Perhaps the point at which everything begins to fall apart for everyone involved is in the decision to compromise, instead of holding fast. Maybe if the group had held out for kickball, instead of challenging their young cohorts to a game of kick the can, everyone’s world would have continued on their same, rocky trajectory.
But soon the characters are embroiled in an unfamiliar game, and things get out of hand. Alex and Tina drunkenly flee, hand in hand, and end up in a supply closet, where an argument and an ill-advised kiss could serve as the stake in the heart of this always-unlikely friendship. Brett and Michelle don’t fare much better, as Brett makes no qualms about how much fun he isn’t having, ever anxious for Michelle to know that he’s trying, but that he only wants to try if she knows he’s trying and he’s getting credit for it. But trying isn’t enough for Michelle, who thinks that it’s not such an unreasonable request for him to have fun with his wife and friends. The two agree to disagree, in the most heart-rending of ways.
And then, just like she feels in so much of her everyday life, Michelle is alone. The rest of her team has been captured playing a silly game she insisted they play. And she wonders if maybe she’s expecting too much from life, from her friends, from herself, and if maybe it wouldn’t be better just to give up. But then she sees David. David, who gives up his game of basketball to talk to her, to help her plan, to encourage her not to give up. He talks her down, helps her make a plan, helps her enact her plan, all in the spot where her husband gave up and walked away.

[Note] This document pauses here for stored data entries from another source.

/-- COPY_REQUEST (R358, R362, R365, R373, R384): the channel sends its next request, or the open that comes first. -/
def execCopyRequest (site ch : Nat) (s : State) : Out :=
  match ((s.core site).chan ch).sender, s.partAt site with
  | some x, some p =>
    if x.frozen || decide (landingWindow ≤ x.packetsOut) then .next s
    else
      match x.remoteDest ((s.lcnOf site).getD 0), x.openSent with
      | some d, false => .next (s.sendOpen site ch x d)
      | _, _ =>
        if x.kind = .wstream then .next (s.drainPushes p site ch x)
        else
          let r := s.nextReq p site x
          match r.2 with
          | [] =>
            .next (((s.updCore site fun c => c.updXfer ch x.id fun y => { y with pos := r.1 }).due
              (.copyRequest site ch)).due (.transferComplete site ch))
          | (_, first) :: _ =>
            match s.destOf p site x first with
            | .error (.miss q) => .next ((s.due (.translationMiss site q)).due (.copyRequest site ch))
            | .error _ => .next (s.freezeXfer site ch x first true)
            | .ok (dep, base) => .next (s.sendReq p site ch x r.1 r.2 dep base)
  | _, _ => .next s

/-- STREAM_REFILL (R261, R384): a read stream with fewer than 32 pops landed or on their way asks for more, up to 64, while an image holds
its task too. -/
def execStreamRefill (site ch : Nat) (s : State) : Out :=
  let x? := List.find? (fun (x : Xfer) => x.kind == .rstream && !x.ended) ((s.core site).chan ch).live
  match x?, s.partAt site with
  | some x, some p =>
    let c := s.ownerCtx site x
    let have' := ((List.find? (fun (e : SMode × StreamReg) => e.1 == .read && e.2.ch == ch && !e.2.aborted)
      (c.smode.toList.zip c.strm.toList)).map fun e => e.2.landed.length).getD 0
    let per := x.src.perPop
    let asked := (x.pos + per - 1) / per - x.fed
    if x.frozen || decide (32 ≤ have' + asked) || decide (x.count ≤ x.pos) then .next s
    else
      let pops := min (64 - (have' + asked)) (256 / x.src.popBytes)
      let r := s.fitting p site x (fun m => (x.pos + m, x.refillReq x.pos m)) 3 (min (pops * per) (x.count - x.pos))
      .next (s.sendReq p site ch x r.1 r.2 ((s.lcnOf site).getD 0) (x.pos * x.src.elem))
  | _, _ => .next s

/-- COPY_READ_REQUEST (R114, R356, R362): a source home reads a request's bytes and sends the landing, or refuses it. -/
def execCopyReadRequest (part ep : Nat) (s : State) : Out :=
  match s.takeIn part ep .request with
  | some (f, s1) =>
    match f.body, s1.part? part with
    | .copyRead reads committed dep k, some p =>
      if isSlot ep then
        let r := reads.foldl (fun (acc : State × List (Nat × List Byte)) e =>
          let t := acc.1.readAtHome p f.vint e.1 e.2.1
          (t, acc.2 ++ [(e.2.2, (t.homeLoad p f.vint committed e.1 e.2.1).1)])) (s1, [])
        .next (r.1.sendLanding f dep k r.2)
      else .next (s1.readAtPort (p.siteOf ep) f)
    | .pull .., _ => .next (s.later (.peerRequest (ep - 0xC010)))
    | _, _ => .next s
  | none => .next s

/-- REMOTE_OPEN (R179, R365): the open of a remote destination becomes a delivery to the buffer's owner. -/
def execRemoteOpen (part ep : Nat) (s : State) : Out :=
  match s.takeIn part ep .request with
  | some (f, s1) =>
    match f.body, s1.part? part with
    | .open lo hi k wm, some p =>
      let site := p.siteOf ep
      .next ((s1.served site f.vint).arriveWrite site f.vint (.remote f) (.open lo hi k wm) false)
    | _, _ => .next s
  | none => .next s
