/-- The distances of a breadth-first search over the routers of a partition, a level at a time (R411). -/
def State.levels (s : State) : Nat → Nat → List Nat → Tbl Nat → Tbl Nat
  | 0, _, _, d => d
  | fuel + 1, n, frontier, d =>
    let step := fun (acc : List Nat × Tbl Nat) (x : Nat) =>
      (List.range 4).foldl (fun (acc : List Nat × Tbl Nat) i =>
        match s.port x i with
        | none => acc
        | some y => if (Tbl.find? acc.2 y).isSome then acc else (acc.1 ++ [y], Tbl.put acc.2 y (n + 1))) acc
    let r := frontier.foldl step ([], d)
    if r.1.isEmpty then d else s.levels fuel (n + 1) r.1 r.2

/-- The parent port of a router other than the root: the first neighbour whose distance is one less (R411). -/
def State.parentPort (s : State) (d : Tbl Nat) (x : Nat) : Nat :=
  let n := Tbl.get 0 d x
  match (List.range 4).find? fun i => match s.port x i with
    | some y => Tbl.find? d y == some (n - 1)
    | none => false with
  | some i => i + 1
  | none => 0

/-- The nodes of the standing tree: routers whose subtree holds a job core, deepest first (R411). -/
def State.standingNodes (s : State) (p : Part) (root : Nat) : Tbl GNode :=
  let d := s.levels 9120 0 [root] [(root, 0)]
  let order := (List.range 9120).reverse.flatMap fun n => if d.any (fun e => e.2 == n) then (d.filter fun e => e.2 == n).map (·.1) else []
  order.foldl (fun (acc : Tbl GNode) x =>
    let own := p.bound.contains x
    match Tbl.find? acc x with
    | none => if own then grow acc d ⟨x, s.parentPort d x, 0, true, 0, true⟩ root else acc
    | some y => grow acc d { y with own := own, parent := if x = root then 0 else s.parentPort d x } root) []
where
  /-- Put a node, and note it at its parent. -/
  grow (acc : Tbl GNode) (_d : Tbl Nat) (y : GNode) (root : Nat) : Tbl GNode :=
    let y1 := if y.site = root then { y with parent := 0 } else y
    let acc1 := Tbl.put acc y.site y1
    match (if y1.parent = 0 then none else neighbour y.site (y1.parent - 1)) with
    | none => acc1
    | some up =>
      let u := Tbl.get ⟨up, 0, 0, false, 0, true⟩ acc1 up
      let bit : BitVec 4 := 1 <<< ((y1.parent - 1 + 2) % 4)
      Tbl.put acc1 up { u with child := u.child ||| bit, ht := max u.ht (min 255 (y1.ht + 1)) }

/-- The configuration of g0 and of g1 (R411). -/
def confG0 : GConf := ⟨.add, .f32, .f32, 8, false, 0⟩
def confG1 : GConf := ⟨.barrier, .n64, .n64, 1, false, 0⟩

/-- Write a group's entries at every router of a partition at once, as the supervisor does at configuration (R411). -/
def State.layGroup (s : State) (p : Part) (grp : Nat) (entries : Tbl GEntry) : State :=
  p.sites.foldl (fun t x => t.configureAt x grp (Tbl.find? entries x)) s

/-- The standing groups of a partition (R411). -/
def State.standingGroups (s : State) (p : Part) : State :=
  match s.standingRoot p with
  | none => s
  | some root =>
    let nodes := s.standingNodes p root
    (s.layGroup p 0 (entriesOf p confG0 root nodes)).layGroup p 1 (entriesOf p confG1 root nodes)

/-- A port as a reset of its group leaves it (R430): its configuration, its osite and its last status stay. -/
def CPort.reset (q : CPort) : CPort :=
  { q with cr := 0, rr := 0, rw := 0, words := [], rel := [], out := [], held := [], preds := [], tseen := false, beats := [], wait := none }
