-- ==== Sys2Proof/Machine/Replies.lean ====
section
/-!
DEFINITION. The replies that come back to a core (R117, R121, R173, R192-R196, R398, R399): data replies and
acknowledgements, each to the operation that its reply tag names.
-/

namespace Sys2Proof.Machine

open Sys2Proof

/-- The reply contexts of a core's own units: the core itself (R198), its copy engine (R135, R365), its tile command queue
(R337). The model's own numbering (log entry 8). -/
def replyCore : Nat := 8
def replyCopy : Nat := 9
def replyTile : Nat := 10

/-- Whether a task's load at an address is a read of an rw region, whose value is logged (R483). -/
def State.rwLoad (s : State) (site n : Nat) (a : Addr) : Bool :=
  spaceOf a == .global && match declaredAt (s.regsOf site (s.ctx site n)) a 1 with
    | some (_, r) => r.intent == 3
    | none => false

/-- A data reply to a context: a block for its held word (R277), a piece of a GETA (R194), or the answer of its operation
(R173). -/
def State.dataToCtx (s : State) (site : Nat) (f : Flit) (a : Answer) : State :=
  let n := f.ctx
  let c := s.ctx site n
  if f.id = idBlock then
    match c.hold with
    | .block at' => s.setCtx site n { c with hold := .none, fetched := c.fetched ++ [(at', a.refused, a.bytes)] }
    | _ => s
  else
    match List.find? (fun (o : OutOp) => o.id == f.id) c.ops with
    | none => s
    | some o =>
      match o.what with
      | .geta .. => s.messageAnswer site n f.id f.tag a.bytes a.sticky a.refused
      | .load .. =>
        let s1 := s.complete site n f.id a
        if s.rwLoad site n o.addr then s1.logEv site 7 n (wordOf (a.bytes.take 8)) o.addr f.sep f.seq [] else s1
      | _ => s.complete site n f.id a

/-- Log an answer with the address of the context's operation that it answers (R483). -/
def State.logReply (s : State) (site : Nat) (f : Flit) (v : Word) (refused : Option (BitVec 5)) (data : List Byte) : State :=
  if f.ctx < 8 then
    s.logAnswer site f.ctx (((List.find? (fun (o : OutOp) => o.id == f.id) (s.ctx site f.ctx).ops).map (·.addr)).getD 0) f v refused data
  else s.logAnswer site 0 0 f v refused data

/-- DATA_REPLY (R117, R128, R130, R173, R192-R194, R198, R398). Logged (R483). -/
def execDataReply (part ep : Nat) (s : State) : Out :=
  match s.takeIn part ep .reply with
  | some (f, s1) =>
    match f.body, s1.part? part with
    | .data bytes sticky miss sync refused, some p =>
      let site := p.siteOf ep
      let s2 := (s1.answered part ep f.sep f.vint).logReply site f (wordOf (bytes.take 8)) refused bytes
      .next (s2.dataToCtx site f { bytes := bytes, sticky := sticky, miss := miss, sync := sync, refused := refused })
    | _, _ => .next s
  | none => .next s

/-- An acknowledgement to the copy engine: an open taken or refused (R365), or a flag addition performed (R135). -/
def State.ackCopy (s : State) (site : Nat) (f : Flit) (refused : Option (BitVec 5)) : State :=
  let ch := f.id % 8
  let id := BitVec.ofNat 32 (f.id / 8)
  if f.tag = 1 then s.flagAdded site ch id refused
  else
    match refused, (s.core site).xfer ch id with
    | some cause, some x => s.refuseXfer site ch id cause (BitVec.ofInt 56 x.dst.spanI.1)
    | _, _ => s

/-- An acknowledgement to the tile command queue: a remote row written or refused (R336, R337). -/
def State.ackTile (s : State) (site : Nat) (f : Flit) (refused : Option (BitVec 5)) : State :=
  let put := fun (t : TCmd) =>
    if t.tile = f.tag ∧ t.drains ∧ t.held.isNone ∧ t.sent.contains f.id then { t with answers := t.answers ++ [(f.id, refused)] }
    else t
  (s.updCore site fun c => { c with tq := c.tq.map put }).due (.tileWriteAck site f.tag)

/-- An acknowledgement to a context: a queued write (R122), a piece of a PUTA (R195), or its operation (R117, R174). -/
def State.ackToCtx (s : State) (site : Nat) (f : Flit) (refused : Option (BitVec 5)) (status : Nat) : State :=
  let n := f.ctx
  match List.find? (fun (e : WqEntry) => e.sent && e.ctx == n && e.ids.contains f.id) (s.core site).wq with
  | some e => s.wqAnswered site n e refused
  | none =>
    let c := s.ctx site n
    match List.find? (fun (o : OutOp) => o.id == f.id) c.ops with
    | none => s
    | some o =>
      match o.what with
      | .puta .. => s.messageAnswer site n f.id f.tag [] 0 refused
      | _ => s.complete site n f.id { refused := refused, status := status }

/-- ACKNOWLEDGEMENT (R117, R121, R174, R192, R195, R196, R198, R398, R399). Logged (R483), but for cellar traffic, which carries the log. -/
def execAcknowledgement (part ep : Nat) (s : State) : Out :=
  match s.takeIn part ep .reply with
  | some (f, s1) =>
    match f.body, s1.part? part with
    | .ack refused status, some p =>
      let site := p.siteOf ep
      let s0 := s1.answered part ep f.sep f.vint
      let s2 := if f.ctx = replyCellar then s0 else s0.logReply site f (BitVec.ofNat 64 status) refused []
      .next (if f.ctx = replyCore then (s2.ownAnswered site f.id refused).wakeLaunches site
        else if f.ctx = replyCopy then s2.ackCopy site f refused
        else if f.ctx = replyTile then s2.ackTile site f refused
        else if f.ctx = replyCellar then s2.ackCellar site f
        else s2.ackToCtx site f refused status)
    | _, _ => .next s
  | none => .next s

end Sys2Proof.Machine
end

David’s not the only one to drop everything and help Michelle. On her final, frantic attempt to win the game, both Alex and Tina go all out to assist and give Michelle this win that she desperately needs, breaking rules and going all out to help their friend. Brett looks on, alone, but not in the way he’d prefer. And when his wife, victorious, turns her smile to another man, he doesn’t even flinch.
You’re rarely able to identify tipping points as such until long after the fact, the impact they have on your life obscure without the benefit of hindsight. But in every moment surrounding this seemingly insignificant day, centered on an impromptu children’s game no less, it becomes increasingly clear that the stakes could not be higher, even while no one can precisely identify why. While the characters in Togetherness may not be able to see how the events surrounding a single failed kickball game might change the trajectory of their lives, when they look back in an attempt to pin down the moment that everything changed, it would be no surprise at all if they were led back to this very place.

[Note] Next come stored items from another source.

-- ==== Sys2Proof/Machine/Dispatch.lean ====
section
/-!
DEFINITION. The dispatch: one arm per constructor of `Instr`, each one direct call of its meaning.
-/

namespace Sys2Proof.Machine

open Sys2Proof
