-- ==== Sys2Proof/Machine/Core.lean ====
section
/-!
DEFINITION. The machine as the host's interface names it.
-/

def Sys2Proof.core : Host.Core := { State := Sys2Proof.Machine.State, Fault := Sys2Proof.Machine.Fault, Refusal := Sys2Proof.Machine.Refusal, step := Sys2Proof.Machine.step, reset := Sys2Proof.Machine.State.reset }
end

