/-- A pending result of a context, in any order of readiness, becomes ready and its scoreboard bits clear. A cached line leaves, and only it. A
translation that the band's agent or a walk gives is cached at the core. The oldest unsent entry of a write queue is sent and marked. A suspension
point whose counters and vector work are done first raises the oldest posted fault, then an observed abort; else it gives up what the task held
and writes the record back, a domain's end taking neither trap; a yield that traps gives back the entry kept for it. A task stalled outside a word
group, with no posted fault and no abort to raise, leaves, when it has a record, its context as a continuation image. A pre-emption request
reserves the pool's first entry for the best victim; the victim's image is then saved and the entry accepted. A pre-empted image is restored into
an idle context that the budgets admit. -/
def Obligations.CoreEventsFollowTheirRules : Prop :=
  ∀ (s : State) (site ctx : Nat),
    let c := s.ctx site ctx
    let k := s.core site
    (c.due ≠ [] → ∃ i, i < c.due.length ∧ exec (.scalarResultReady site ctx) s
        = .next (s.setCtx site ctx { c with due := c.due.eraseIdx i, sb := c.sb &&& ~~~(c.due[i]?.getD 0) }))
      ∧ (∀ line, exec (.lineEviction site line) s
        = .next (s.setCore site { k with cache := k.cache.filter fun m => m.line != line }))
      ∧ (∀ page p v x, s.partAt site = some p → k.vintages = [v] →
        let held := (s.band (bandOf site)).agent.any fun y => y.vint == v && y.page == page
        let u := if held then s else s.readWalk p v page
        u.agentLook p (bandOf site) v page = some x →
        answers (exec (.translationMiss site page) s) fun t =>
          (t.core site).cached v page = some ⟨x.ppa, x.rd, x.wr, x.ex⟩ ∧ t.mem = u.mem ∧ ∀ n, t.ctx site n = u.ctx site n)
      ∧ (∀ e p, List.find? (fun (e : WqEntry) => e.ctx == ctx && !e.sent) k.wq = some e → s.partAt site = some p →
        s.coreCanSend site (p.slotEp e.line) = true →
        let s1 := s.setCore site { k with wq := k.wq.map fun x => if x = e then { x with sent := true } else x }
        exec (.writeQueueDrain site ctx) s
          = .next (s1.sendFromCore site (p.slotEp e.line) ctx (e.ids.headD 0) 0 e.vint (.store (.rim e.line) e.data e.mask)))
      ∧ (∀ q, c.hold = .suspending q → (∀ a b d e f, q ≠ .ending a b d e f) → c.occ = .running → s.quiet site ctx = true →
        let free := { c with hold := .none }
        let back := fun (t : State) => match q with
          | .yields _ => t.unreserve site ctx
          | _ => t
        (∀ f, c.oldestPosted (fun _ => true) = some f → exec (.suspensionPoint site ctx) s
            = .next (back ((s.setCtx site ctx { free with posted := c.posted.erase f }).trapAt site ctx f.cause f.faddr f.fstep)))
          ∧ (c.oldestPosted (fun _ => true) = none → c.abortMask ≠ 0 → exec (.suspensionPoint site ctx) s
            = .next (back ((s.setCtx site ctx free.abortRaised).trapAt site ctx 0x09 0 0)))
          ∧ (c.oldestPosted (fun _ => true) = none → c.abortMask = 0 →
            let s1 := ((s.deliveryPoint site ctx).endStreams site ctx).releaseTiles site ctx
            exec (.suspensionPoint site ctx) s = .next (((s1.detachCopies site ctx).wakeImages site).writeBack site ctx q)))
      ∧ (∀ a b d e f, c.hold = .suspending (.ending a b d e f) →
        let s0 := s.discardTiles site ctx
        (s0.ctx site ctx).hold = .suspending (.ending a b d e f) → (s0.ctx site ctx).occ = .running → s0.quiet site ctx = true →
        let s1 := ((s0.deliveryPoint site ctx).endStreams site ctx).releaseTiles site ctx
        exec (.suspensionPoint site ctx) s
          = .next (((s1.detachCopies site ctx).wakeImages site).writeBack site ctx (.ending a b d e f)))
      ∧ (∀ p w slot, s.partAt site = some p → c.stall = some w → p.freeSlot (s.lcn site) = some slot → c.occ = .running →
        c.issues = true → c.inGroup = false → c.task ≠ 0 → s.quiet site ctx = true →
        (∀ f, c.oldestPosted (fun _ => true) = some f → exec (.stallConversion site ctx) s
            = .next ((s.setCtx site ctx { c with posted := c.posted.erase f }).trapAt site ctx f.cause f.faddr f.fstep))
          ∧ (c.oldestPosted (fun _ => true) = none → c.abortMask ≠ 0 → exec (.stallConversion site ctx) s
            = .next ((s.setCtx site ctx c.abortRaised).trapAt site ctx 0x09 0 0))
          ∧ (c.oldestPosted (fun _ => true) = none → c.abortMask = 0 →
            let s1 := ((s.deliveryPoint site ctx).updCtx site ctx Ctx.drainScalar).saveImage site ctx slot .continuation
            exec (.stallConversion site ctx) s = .next ((s1.updCore site fun y => { y with
              tiles := y.tiles.map fun t => { t with waiters := t.waiters.filter (· != ctx) } }).writeBack site ctx .convert)))
      ∧ (∀ p slot i n la, s.partAt site = some p → s.lcnOf site ≠ none →
        List.find? (fun (i : Image) => i.slot == slot) (p.imagesOf (s.lcn site)) = some i → k.idleCtx = some n →
        p.launch? i.c.vintage = some la → i.kind = .preempted → la.places = true → k.budget la i.c.region.toNat none = true →
        k.fenced = false → k.drained = false → k.stopped = false →
        exec (.imageRestore site slot) s = .next (s.restoreImage site n i))
      ∧ (∀ part dist p e es y l n r, s.part? part = some p → (p.pool dist).preempt = none → (p.pool dist).entries = e :: es →
        s.keptFor (p.pool dist) e = false → bestVictim (s.victims p dist e) = some (y, l, n, r) →
        exec (.preemptionRequest part dist) s = .next ((s.setPart part
          (p.setPool dist { ((p.pool dist).reserve e.seq y n) with preempt := some (y, n) })).due (.preemption y n)))
      ∧ (∀ p l slot e, s.partAt site = some p → s.lcnOf site = some l → (p.pool (l / 64)).preempt = some (site, ctx) →
        c.occ = .running → c.ld = 0 → c.st = 0 → c.hints = none → c.hold = .none → (k.vq.any fun e => e.ctx == ctx) = false →
        k.rowsOut ctx = false → k.canStopTiles ctx = true → c.oldestPosted (fun _ => true) = none → p.freeSlot l = some slot →
        List.find? (fun (e : PoolEntry) => e.reserved == some (site, ctx)) (p.pool (l / 64)).entries = some e →
        let s1 := ((s.updCtx site ctx Ctx.drainScalar).stopTiles site ctx).deliveryPoint site ctx
        let s2 := (s1.saveImage site ctx slot .preempted).updCtx site ctx Ctx.leave
        let s3 := (s2.updPart p.lead fun r => r.setPool (l / 64) { r.pool (l / 64) with preempt := none }).logEv
          site 8 ctx (BitVec.ofNat 64 slot) c.task 0xFFFF 0 []
        (s3.eligible site none e.carr = true → exec (.preemption site ctx) s
            = .next ((s3.updPart p.lead fun r => r.setPool (l / 64) ((r.pool (l / 64)).without e.seq)).accept site ctx e.carr))
          ∧ (s3.eligible site none e.carr = false → exec (.preemption site ctx) s = .next ((s3.unreserve site ctx).due (.poolPull site))))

Togetherness Life Lessons:
Kick the Can is just Capture the Flag, but with more kicking. That’s fine. More games could use kicking.
Let he who is without Pabst Blue Ribbon cast the first hipster. Seriously, though, I don’t think thirtysomethings shotgunning PBR should be throwing the H-word at anyone.
The dulcet tones of Marc Cohn’s “Walking in Memphis” will never not be soothing. At least to a guy as uptight as Brett.